Machine Learning Methods
John Hinic 2022-07-21
Machine Learning Methods
Well, we have officially finished learning about several machine learning methods within R. I already knew all of the standard regression techniques, but this was my first time formally learning about the tree-based methods, so that was definitely exciting.
I think the concept of a single regression/classification tree is definitely appealing, but I don’t really see any case that it would be the best method to use - and I have similar thoughts on bagging.
But random forests and boosted trees are both super exciting to me, and they can have really great performance. I think I slightly prefer the random forest method, for a couple main reasons:
- It is a lot easier to understand and explain in my opinion. I think a single tree is relatively intuitive when you show the visual of it to someone, and a random forest model builds off that quite nicely. Single trees can have really high variability, so we can counteract that by fitting lots of trees (i.e., the forest part) that each use a subset of the predictors (i.e., the random part). Then, we simply “average them all together” so to speak.
- The second reason is that it seems slightly easier to tune a random forest model compared to a boosted tree model, although the explainability is definitely a bigger deal to me.
Example
So, we’ll now fit a quick random forest model on the built-in iris
dataset for a demonstration, predicting which species a record belongs
to. We’ll need to load the caret package, and to make the computations
a bit faster we’ll parallelize it using the doParallel package. We’ll
also only use 80% of the data to train the model, then test its
performance on the remaining 20%.
We’ll select the best tuning parameter based on 5-fold, 3-time repeated cross-validation
library(caret)
library(doParallel)
library(tidyverse)
# splitting data
set.seed(9001)
data <- iris %>% mutate(Species = as.factor(Species))

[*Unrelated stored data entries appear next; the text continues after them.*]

-- ==== Sys2Proof/Machine/Lz.lean ====
section
/-! DEFINITION. The LZ unit (42_lzss.md): initialisation, `emit`, the two tokens, and the feeding of payload bytes. -/

namespace Sys2Proof.Machine

/-- The byte the dictionary is seeded with (R150, D12). PRESUMED by the spec, unsafe: notes/assumptions/15.md. -/
def space : Byte := 0x20#8

/-- `wcur` at START (R150, D9). PRESUMED by the spec, unsafe: notes/assumptions/15.md. -/
def initialCursor : BitVec 11 := 2031#11

/-- The dictionary at START (R150): 2031 spaces, then the 17 bytes of `DICT_TAIL_INIT`. -/
def seededDict (tail : Vector Byte 17) : Vector Byte 2048 where
  toArray := (List.replicate 2031 space ++ tail.toList).toArray
  size_toArray := by
    rw [List.size_toArray, List.length_append, List.length_replicate, Vector.length_toList]

/-- `DICT_TAIL_INIT` of a START: open, fresh at each one (D11, 93_implementation_defined.md U2). DESIGN CHOICE, safe:
notes/assumptions/3.md. -/
def dictTailInit (draw : Nat) : Vector Byte 17 := Vector.ofFn fun j => Config.dictTailByte draw j.val

/-- `lz_init` (R150). -/
def lzInit (tail : Vector Byte 17) (s : State) : State :=
  { s with ctx := { s.ctx with dict := seededDict tail, wcur := initialCursor, bitq := .ofBits [] } }

/-- The cursor and the count after a byte is stored (R151). -/
def advance (s : State) : State :=
  { s with ctx := { s.ctx with wcur := s.ctx.wcur + 1, written := s.ctx.written + 1 } }

/-- `emit(v)` (R151): the one way a byte leaves the decoder. -/
def emit (v : Byte) (s : State) : State := sinkWrite v (advance (dictWrite s.ctx.wcur.toNat v s))

/-- The loop of R154: `n` iterations from dictionary index `i`, each read seeing every earlier write. -/
def copyBytes : Nat → Nat → State → State
  | 0, _, s => s
  | n + 1, i, s => copyBytes n (i + 1) (emit (dictRead i s) s)

/-- The effect of a completed token (R153, R154): a REF copies `len + 2` bytes from the absolute index `off`
(D10; PRESUMED by the spec, unsafe: notes/assumptions/16.md). -/
def runToken : Token → State → State
  | .lit d, s => emit d s
  | .ref off len, s => copyBytes (len.toNat + 2) off.toNat s

/-- `lz_feed_byte` (R152): append eight bits, execute at most one token. -/
def lzFeedByte (b : Byte) (s : State) : State :=
  match decodeToken (s.ctx.bitq.bits ++ msb8 b) with
  | some (tok, q) => runToken tok (setBitq q s)
  | none => setBitq (s.ctx.bitq.bits ++ msb8 b) s

/-- `lz_feed` (R155). -/
def lzFeed (bytes : List Byte) (s : State) : State := bytes.foldl (fun s b => lzFeedByte b s) s

/-- LIT (R153). -/
def execLit (d : Byte) (s : State) : Host.Outcome State Fault Refusal := .next (runToken (.lit d) s)

/-- REF (R154). -/
def execRef (off : BitVec 11) (len : BitVec 4) (s : State) : Host.Outcome State Fault Refusal :=
  .next (runToken (.ref off len) s)

/-- `lz_init` as an instruction (R150). -/
def execLzInit (tail : Vector Byte 17) (s : State) : Host.Outcome State Fault Refusal := .next (lzInit tail s)

/-- `emit` as an instruction (R151). -/
def execEmit (v : Byte) (s : State) : Host.Outcome State Fault Refusal := .next (emit v s)

/-- `lz_feed_byte` as an instruction (R152). -/
def execLzFeedByte (b : Byte) (s : State) : Host.Outcome State Fault Refusal := .next (lzFeedByte b s)

/-- `lz_feed` as an instruction (R155). -/
def execLzFeed (bytes : List Byte) (s : State) : Host.Outcome State Fault Refusal := .next (lzFeed bytes s)

end Sys2Proof.Machine
end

trainIndex <- createDataPartition(data$Species, p = 0.8, list = FALSE)
train <- data[trainIndex, ]
test <- data[-trainIndex, ]
# CV setup
ctrl <- trainControl(method = "repeatedcv", number = 10, repeats = 3)
# parallel setup
cl <- makeCluster(detectCores() - 2)
registerDoParallel(cl)
Now, with the set-up all complete, fitting the model itself is super
simple. We just specify the formula in the train() function as we
normally would, then supply the dataset, model method, relevant tuning
parameters, and any other options we’d like to specify.
rf <- train(
Species ~ .,
data = train,
method = "rf",
preProcess = c("center", "scale"),
trControl = ctrl,
tuneGrid = data.frame(mtry = 1:4)
)
…and that’s it for actually fitting the model.
We can check the accuracy for each of our tuning parameters during the cross-validation, as well as get a plot for the importance of different variables.
rf$results
## mtry Accuracy Kappa AccuracySD KappaSD
## 1 1 0.9388889 0.9083333 0.07236208 0.1085431
## 2 2 0.9416667 0.9125000 0.07307557 0.1096133
## 3 3 0.9388889 0.9083333 0.07236208 0.1085431
## 4 4 0.9416667 0.9125000 0.07307557 0.1096133
plot(varImp(rf))

For our tuning parameter, we actually had an exact tie between 2 and 4,
so we will choose 2 just because that is a bit less complex. We can also
see from the variable importance plot, that it seems the petal
width/length are both extremely important, while the sepal measurements
are not nearly so - thus, it makes sense that our mtry value should be
2 instead of 4.
We can also see how our model performs on the test set, as well as create a confusion matrix:
predict(rf, newdata = test) %>%
confusionMatrix(reference = test$Species)
## Confusion Matrix and Statistics
##
## Reference
## Prediction setosa versicolor virginica
## setosa 10 0 0
## versicolor 0 9 0
## virginica 0 1 10
##
## Overall Statistics
##
## Accuracy : 0.9667
## 95% CI : (0.8278, 0.9992)
## No Information Rate : 0.3333
## P-Value [Acc > NIR] : 2.963e-13
##
## Kappa : 0.95
##
## Mcnemar's Test P-Value : NA
##
## Statistics by Class:
##
## Class: setosa Class: versicolor Class: virginica
## Sensitivity 1.0000 0.9000 1.0000
## Specificity 1.0000 1.0000 0.9500
## Pos Pred Value 1.0000 1.0000 0.9091
## Neg Pred Value 1.0000 0.9524 1.0000
## Prevalence 0.3333 0.3333 0.3333
## Detection Rate 0.3333 0.3000 0.3333
## Detection Prevalence 0.3333 0.3000 0.3667
## Balanced Accuracy 1.0000 0.9500 0.9750
stopCluster(cl)
Thus, we can see that the model predicted the correct species for all but 1 record in the test set, which is a pretty solid performance.